One night there was a patient being tested for narcolepsy who was a retired clergy from San Francisco. As I was hooking him up I asked my usual set of questions. This time all I got in return was, "No sorry I haven't had any unusual experiences". Just before turning the light out he reached for a flashlight he had in his bag and placed it where he could reach it easily.

"What is the flashlight for?" I asked.

"Nothing," he responded, "I just like to have a flash light available when I sleep in an unusual place."
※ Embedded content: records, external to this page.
-- ==== Sys2Proof/Laws/Values.lean ====
section
/-! SUPPORT. The ranges and lengths of the per-coefficient functions, and the rounding primitives. -/

namespace Sys2Proof.Machine

/-! Rounding primitives (00_scope.md R9, R10) -/

theorem frac_nonneg (x : Rat) : 0 ≤ frac x := by
  have := Rat.floor_le x
  unfold frac
  linarith

theorem frac_lt_one (x : Rat) : frac x < 1 := by
  have := Rat.lt_floor_add_one x
  unfold frac
  push_cast at this
  linarith

theorem floor_add_frac (x : Rat) : (x.floor : Rat) + frac x = x := by unfold frac; ring

/-- frac does not change with an integer shift. -/
theorem frac_add_int (x : Rat) (z : Int) : frac (x + z) = frac x := by
  unfold frac
  rw [Rat.floor_add_intCast]
  push_cast
  ring

/-- frac is Mathlib's fractional part. -/
theorem frac_eq_fract (x : Rat) : frac x = Int.fract x := rfl

/-- Rounding half up is within one half. -/
theorem rhu_near (x : Rat) : |(rhu x : Rat) - x| ≤ 1 / 2 := by
  unfold rhu
  have h1 := Rat.floor_le (x + 1 / 2)
  have h2 := Rat.lt_floor_add_one (x + 1 / 2)
  push_cast at h2
  rw [abs_le]
  constructor <;> linarith

/-- Rounding half to even is within one half. -/
theorem rhe_near (x : Rat) : |(rhe x : Rat) - x| ≤ 1 / 2 := by
  have hf := floor_add_frac x
  have h0 := frac_nonneg x
  have h1 := frac_lt_one x
  unfold rhe
  split_ifs <;> rw [abs_le] <;> push_cast <;> constructor <;> linarith

/-- Both tie rules are within one half. -/
theorem rtie_near (tie : RealTie) (x : Rat) : |(rtie tie x : Rat) - x| ≤ 1 / 2 := by
  cases tie
  · exact rhu_near x
  · exact rhe_near x

/-- An integer rounds to itself. -/
theorem rhe_int (z : Int) : rhe (z : Rat) = z := by
  have hz : (z : Rat).floor = z := by simp [Rat.floor_def]
  have : frac (z : Rat) = 0 := by simp [frac, hz]
  unfold rhe
  rw [this, hz, if_pos (by norm_num)]

theorem rhu_int (z : Int) : rhu (z : Rat) = z := by
  have h := rhu_near z
  rw [abs_le] at h
  have h1 : (rhu (z : Rat) : Rat) < z + 1 := by linarith
  have h2 : (z : Rat) - 1 < rhu (z : Rat) := by linarith
  have h1' : rhu (z : Rat) < z + 1 := by exact_mod_cast h1
  have h2' : z - 1 < rhu (z : Rat) := by exact_mod_cast h2
  omega

theorem rtie_int (tie : RealTie) (z : Int) : rtie tie (z : Rat) = z := by
  cases tie
  · exact rhu_int z
  · exact rhe_int z

/-! Ranges of the encoders and decoders (40_torus_value.md R55) -/

theorem encInt_lt {w k : Nat} (h : k ≤ w) (i : Nat) : encInt w i k < 2 ^ w := by
  unfold encInt
  calc i % 2 ^ k * 2 ^ (w - k) < 2 ^ k * 2 ^ (w - k) :=
        Nat.mul_lt_mul_of_pos_right (Nat.mod_lt _ (by positivity)) (by positivity)
    _ = 2 ^ w := by rw [← pow_add, Nat.add_sub_cancel' h]

theorem decInt_lt (w raw k : Nat) : decInt w raw k < 2 ^ k := Nat.mod_lt _ (by positivity)

/-- A residue modulo 2^bits as a natural number. -/
theorem emod_toNat_lt (z : Int) (bits : Nat) : (z % (2 ^ bits : Nat)).toNat < 2 ^ bits := by
  have hp : (0 : Int) < (2 ^ bits : Nat) := by positivity
  exact (Int.toNat_lt (Int.emod_nonneg z (ne_of_gt hp))).2 (Int.emod_lt_of_pos z hp)

theorem roundMod_lt (tie : RealTie) (bits : Nat) (x : Rat) : roundMod tie bits x < 2 ^ bits :=
  emod_toNat_lt _ _

theorem encFrac_lt (cfg : Config) (t : Rat) : encFrac cfg t < 2 ^ cfg.w := roundMod_lt _ _ _

theorem encReal_lt (cfg : Config) (b : Word) : encReal cfg b < 2 ^ cfg.w := encFrac_lt _ _

theorem encFloat_lt (cfg : Config) (lo hi b : Word) {k : Nat} (h : k ≤ cfg.w) :
    encFloat cfg lo hi b k < 2 ^ cfg.w := by
  unfold encFloat
  dsimp only
  split
  · exact encInt_lt h _
  · exact encFrac_lt _ _

theorem addRaw_lt (w a b : Nat) : addRaw w a b < 2 ^ w := Nat.mod_lt _ (by positivity)

theorem subRaw_lt (w a b : Nat) : subRaw w a b < 2 ^ w := emod_toNat_lt _ _

/-! The convolution (42_ring_arith.md R81) -/

@[simp] theorem length_negaConv (a b : List Nat) (k : Nat) : (negaConv a b k).length = a.length := by
  simp [negaConv]

theorem negaConv_lt {a b : List Nat} {k c : Nat} (h : c ∈ negaConv a b k) : c < 2 ^ k := by
  unfold negaConv at h
  obtain ⟨i, -, rfl⟩ := List.mem_map.1 h
  exact emod_toNat_lt _ _

@[simp] theorem length_mulCoeffs (w : Nat) (a b : List Coeff) (k : Nat) :
    (mulCoeffs w a b k).length = a.length := by simp [mulCoeffs]

theorem mulCoeffs_lt {w k : Nat} (hk : k ≤ w) {a b : List Coeff} {c : Coeff}
    (h : c ∈ mulCoeffs w a b k) : c < 2 ^ w := by
  unfold mulCoeffs at h
  obtain ⟨r, -, rfl⟩ := List.mem_map.1 h
  exact encInt_lt hk r

theorem mem_zipWith_lt {w : Nat} {f : Nat → Nat → Nat} (hf : ∀ x y, f x y < 2 ^ w) {a b : List Nat}
    {c : Nat} (h : c ∈ List.zipWith f a b) : c < 2 ^ w := by
  obtain ⟨j, hj, rfl⟩ := List.getElem_of_mem h
  rw [List.getElem_zipWith]
  exact hf _ _

end Sys2Proof.Machine
end

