theorem witness_CmdChangesOnlyOnAccept :
    (∃ t, step issuing = .next t ∧ t.cmd = 0x0200000004000005) ∧ issuing.cmd = 0 ∧
    (∃ t, step { withCmd two 8 with events := [.rst true] } = .next t ∧ t.cmd = 0) ∧
      (withCmd two 8).cmd = 8 :=
  ⟨next_of_after (by decide +kernel), by decide, next_of_after (by decide +kernel), by decide⟩

theorem witness_HazIsSticky :
    (withHaz two).status.haz = true ∧
    (∃ t, step { withHaz two with events := [.host (writeAt 0x00018 2)] } = .next t ∧ t.status.haz = false) ∧
    two.status.haz = false ∧
    ∃ t, step { withCmd two 8 with events := [.host (writeAt 0x40000 2)] } = .next t ∧ t.status.haz = true :=
  ⟨by decide, next_of_after (by decide +kernel), by decide, next_of_after (by decide +kernel)⟩

theorem witness_StepKeepsConfiguration : ∃ t, step issuing = .next t ∧ t.status.busy = true :=
  next_of_after (by decide +kernel)

theorem witness_MulImplNotObservable :
    (∃ t, exec (.tmul 2 0 0 4) two = .next t ∧ t.status.err = false) ∧
      exec (.pencI 3 4 false 1 0) State.reset = .fault .unwrittenScratchpadRead :=
  ⟨next_of_after (by decide +kernel), rfl⟩

theorem witness_StepKeepsMemoryCanonical :
    Memory.wf two.mem = true ∧
      ∃ t, step { withCmd two 0x0200000004000005 with events := [.core] } = .next t ∧
        (readWord t.mem 0x100).isSome = true :=
  ⟨by decide +kernel, next_of_after (by decide +kernel)⟩

/-- A state that is not the reset state and has the invariant: a written word, a valid register and a pending
command, with its Execute as the step. -/
def working : State := withCmd (withT { State.reset with mem := writeWord [] 5 7 } 15 [2 ^ 64 - 1]) 0x0200000004000005

theorem witness_StepKeepsInvariant :
    working.Inv ∧ ∃ t, step { working with events := [.core] } = .next t ∧ t.status.done = true := by
  refine ⟨⟨by decide +kernel, fun c hc => ?_, Memory.wholeWords_writeWord (fun _ _ _ => rfl) 5 7,
    fun r hr => ?_, fun r p hp => ?_, by decide, by decide⟩, next_of_after (by decide +kernel)⟩
  · exact (by decide +kernel : ∀ c ∈ working.mem, spadOffset 0 ≤ c.1 ∧ c.1 < spadOffset working.cfg.spadWords)
      c hc
  · rcases Nat.lt_or_ge r 64 with h | h
    · exact (by decide +kernel : ∀ r < 64, 16 ≤ r → working.torus r = none) r h hr
    · exact working.torus_eq_none_of_le h
  · have hr : r < 64 := by
      by_contra h
      exact nomatch (working.torus_eq_none_of_le (not_lt.1 h)).symm.trans hp
    have hall : ∀ r < 64, ∀ p ∈ working.torus r, p = ⟨[2 ^ 64 - 1]⟩ := by decide +kernel
    rw [hall r hr p hp]
    unfold TorusPoly.Legal
    decide +kernel

/-! Laws of the values. -/

theorem witness_IntegerRoundTrip : 64 ≤ Config.default.w ∧ 2 ^ 64 - 1 < 2 ^ 64 := by decide

/-- At W = 128, a raw word in the last two scratchpad words and in T15. -/
def wideTop : State := withT (withWords (State.resetOf wide) 16382 [5, 2 ^ 63]) 15 [2 ^ 127 + 5]

/-- The four parts of RawPassThrough at W = 128: two words as one element, at the top of the scratchpad. -/
theorem witness_RawPassThrough :
    2 ^ 128 - 1 < 2 ^ wide.w ∧
    (15 < wideTop.cfg.npreg ∧ 1 ≤ wideTop.cfg.nmax ∧ 16382 + 1 * wideTop.cfg.ew ≤ wideTop.cfg.spadWords ∧
      readElements wideTop.mem 16382 wideTop.cfg.ew 1 = some [2 ^ 127 + 5]) ∧
    15 < wideTop.cfg.npreg ∧ wideTop.torus 15 = some ⟨[2 ^ 127 + 5]⟩ ∧
    (∀ c ∈ [2 ^ 127 + 5], c < 2 ^ wideTop.cfg.w) ∧
    16382 + [2 ^ 127 + 5].length * wideTop.cfg.ew ≤ wideTop.cfg.spadWords := by
  decide +kernel

/-- Also of RawRingLaws. -/
theorem witness_EncIntReducesInput : 128 ≤ wide.w ∧ 0 ≤ wide.w := by decide

/-- DecIntByShift: a carry out of the top, a tie, and p = 1 (95_test_vectors.md 2.2). -/
theorem witness_DecIntByShift :
    0xF800000000000000 < 2 ^ Config.default.w ∧ 4 < Config.default.w ∧
    2 ^ Config.default.w - 2 ^ (Config.default.w - 4 - 1) ≤ 0xF800000000000000 ∧
    0 + 1 < 2 ^ 4 ∧ 0x0800000000000000 = 0 * 2 ^ (Config.default.w - 4) + 2 ^ (Config.default.w - 4 - 1) := by
  decide

/-- RneIsNearestEven: a value below the largest finite one, and a tie, 1 + 2^-53, whose two neighbours are 1.0
and 1 + 2^-52. -/
theorem witness_RneIsNearestEven :
    finite64 0x3FF0000000000001 = true ∧ |(1 : Rat) + 1 / 2 ^ 53| ≤ val64 0x7FEFFFFFFFFFFFFF ∧
    |val64 (rne64 (1 + 1 / 2 ^ 53)) - (1 + 1 / 2 ^ 53)| = |val64 0x3FF0000000000001 - (1 + 1 / 2 ^ 53)| ∧
    val64 0x3FF0000000000001 ≠ val64 (rne64 (1 + 1 / 2 ^ 53)) := by decide +kernel

theorem witness_DecRealInUnitInterval : 64 ≤ Config.default.w := by decide

theorem witness_DecFloatInRange :
    64 ≤ Config.default.w ∧ rangeOK 0xBFF0000000000000 0x3FF0000000000000 = true := by decide +kernel

/-- RealRoundTrip: 0.999999, and 0.75 for the exact part. -/
theorem witness_RealRoundTrip :
    finite64 0x3FEFFFFDE7210BE9 = true ∧ 0 ≤ val64 0x3FEFFFFDE7210BE9 ∧ val64 0x3FEFFFFDE7210BE9 < 1 ∧
    64 ≤ Config.default.w ∧ val64 0x3FE8000000000000 = (3 : Int) / 2 ^ 2 := by decide +kernel

theorem witness_BatchEncodeMatchesScalar :
    3 < 4 ∧
    (∃ t, exec (.pencI 1 4 false 4 0) two = .next t ∧ t.status.err = false) ∧
    (∃ t, exec (.pencR 1 false 1 101) reals = .next t ∧ t.status.err = false) ∧
    (∃ t, exec (.pencF 1 8 false 1 101) (withRange reals) = .next t ∧ t.status.err = false) ∧
    (∃ t, exec (.pencI 1 4 true 4096 3) two = .next t ∧ t.status.err = false) ∧
    (∃ t, exec (.pencR 1 true 2 101) reals = .next t ∧ t.status.err = false) ∧
    ∃ t, exec (.pencF 1 8 true 2 101) (withRange reals) = .next t ∧ t.status.err = false := by
  refine ⟨by decide, ?_, ?_, ?_, ?_, ?_, ?_⟩ <;> exact next_of_after (by decide +kernel)

theorem witness_NegaConvFoldsConvolution :
    ([1, 2, 3] : List Nat).length = ([4, 5, 6] : List Nat).length ∧ 2 < ([1, 2, 3] : List Nat).length := by
  decide

theorem witness_DecodedSumIsClose : 2 ^ 64 - 1 < 2 ^ Config.default.w ∧ 53 ≤ 53 := by decide

end Sys2Proof.Tests
end

section
/-! Proofs of the statements on SpadRead and RNE64 (00_scope.md R10 to R12). -/

namespace Sys2Proof.Machine

/-! SpadRead (00_scope.md R12, 20_memory.md R33) -/

/-- `spadRead` of written words is their weighted sum: that over `n + 1` words is the first word plus 2^64 times
the sum over the words after it. -/
theorem spadRead_eq_sum {m : Memory} {n : Nat} :
    ∀ {a : Nat} {x : Nat → Nat}, (∀ w, w < n → readWord m (a + w) = some (x w)) →
      spadRead m a n = some (∑ w ∈ Finset.range n, x w * 2 ^ (64 * w)) := by
  induction n with
  | zero => intro a x _; simp [spadRead]
  | succ n ih =>
    intro a x h
    have hfirst : readWord m a = some (x 0) := h 0 (by omega)
    have hrest : spadRead m (a + 1) n = some (∑ w ∈ Finset.range n, x (w + 1) * 2 ^ (64 * w)) :=
      ih fun w hw => by
        rw [show a + 1 + w = a + (w + 1) by omega]
        exact h (w + 1) (by omega)
    have hsum : ∑ w ∈ Finset.range (n + 1), x w * 2 ^ (64 * w) =
        x 0 + 2 ^ 64 * ∑ w ∈ Finset.range n, x (w + 1) * 2 ^ (64 * w) := by
      rw [Finset.sum_range_succ', Finset.mul_sum, add_comm]
      simp only [Nat.mul_zero, pow_zero, Nat.mul_one, Nat.mul_succ, pow_add]
      congr 1
      exact Finset.sum_congr rfl fun w _ => by ring
    simp only [spadRead, hfirst, hrest, hsum]

/-! Rounding half to even: nearest integer, and even at a tie (00_scope.md R10) -/

/-- An integer other than `rhe x` is at least one half away from x. -/
theorem half_le_of_ne_rhe {x : Rat} {c : Int} (hc : c ≠ rhe x) : 1 / 2 ≤ |(c : Rat) - x| := by
  have hnear := rhe_near x
  have hone : (1 : Rat) ≤ |(c : Rat) - rhe x| := by exact_mod_cast Int.one_le_abs (sub_ne_zero.2 hc)
  have htri := abs_sub_le (c : Rat) x (rhe x)
  rw [abs_sub_comm x] at htri
  linarith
I didn't think much about the flashlight at the time but I knew he had the classical symptoms of narcolepsy. The absence of unusual stories bothered me. So after I got all the patients in bed and asleep I took out his chart. I started to review and I couldn't believe what I read. Before coming to Sandfort he had seen 3 different eye specialist concerning the visions he had when he woke up. He told them there must be something wrong with his eyes because he would awaken seeing people standing around his bed. No one could find any problems with his eyes. He had seen two psychiatrists and a psychologist and nothing could be found. It was noted that he would wake his wife up and point to people standing between the bed and the wall. His wife would tell him she couldn't see anyone so one night he got a flashlight to put by the bed to prove to her they were there. He was sure they were not shadows because they seemed to be three dimensional in appearance. The next time he woke and saw them he shook his wife, woke her and turned on the flash light, to his amazement when he turned on the light they disappeared.

The following morning as I went in to unhook him I didn't know whether to let it go or say something. But before I could ask a question he said "I am sorry, I wasn't honest with you last night, I use the flashlight to help me check if there are people standing around the bed when I wake up." He was in tears as he spoke.

He talked about the eye doctors and everything in the chart and talked about his out of the body experiences which were not mentioned in the chart.

"Did you see people around you last night," I asked.

"Yes," he responded, "and I don't think I have ever seen as many as I did last night. There were at least 10, usually I see 2 or 3 figures, I think I am losing my mind."

I tried to make him feel better. "Everything you have told me about is common with people who have narcolepsy," I said. "I hear these stories all the time. Most patients don't tell their doctors because of fear but for some reason they tell me. Many patients fear they may have a mental disorder but it is part of narcolepsy which can be controlled." I tried my best because I could sense that he really felt lost.

All night techs were discouraged to talk to patients about results or symptoms but I felt this was a special case and went into a little more detail. He left feeling better, knowing that what he was going through had a name and there was treatment. I felt lucky to be able to interact with some of the most severally affected narcoleptic patients in the world. Little did I know that they were going to be an integral part of one of the greatest adventures of my life.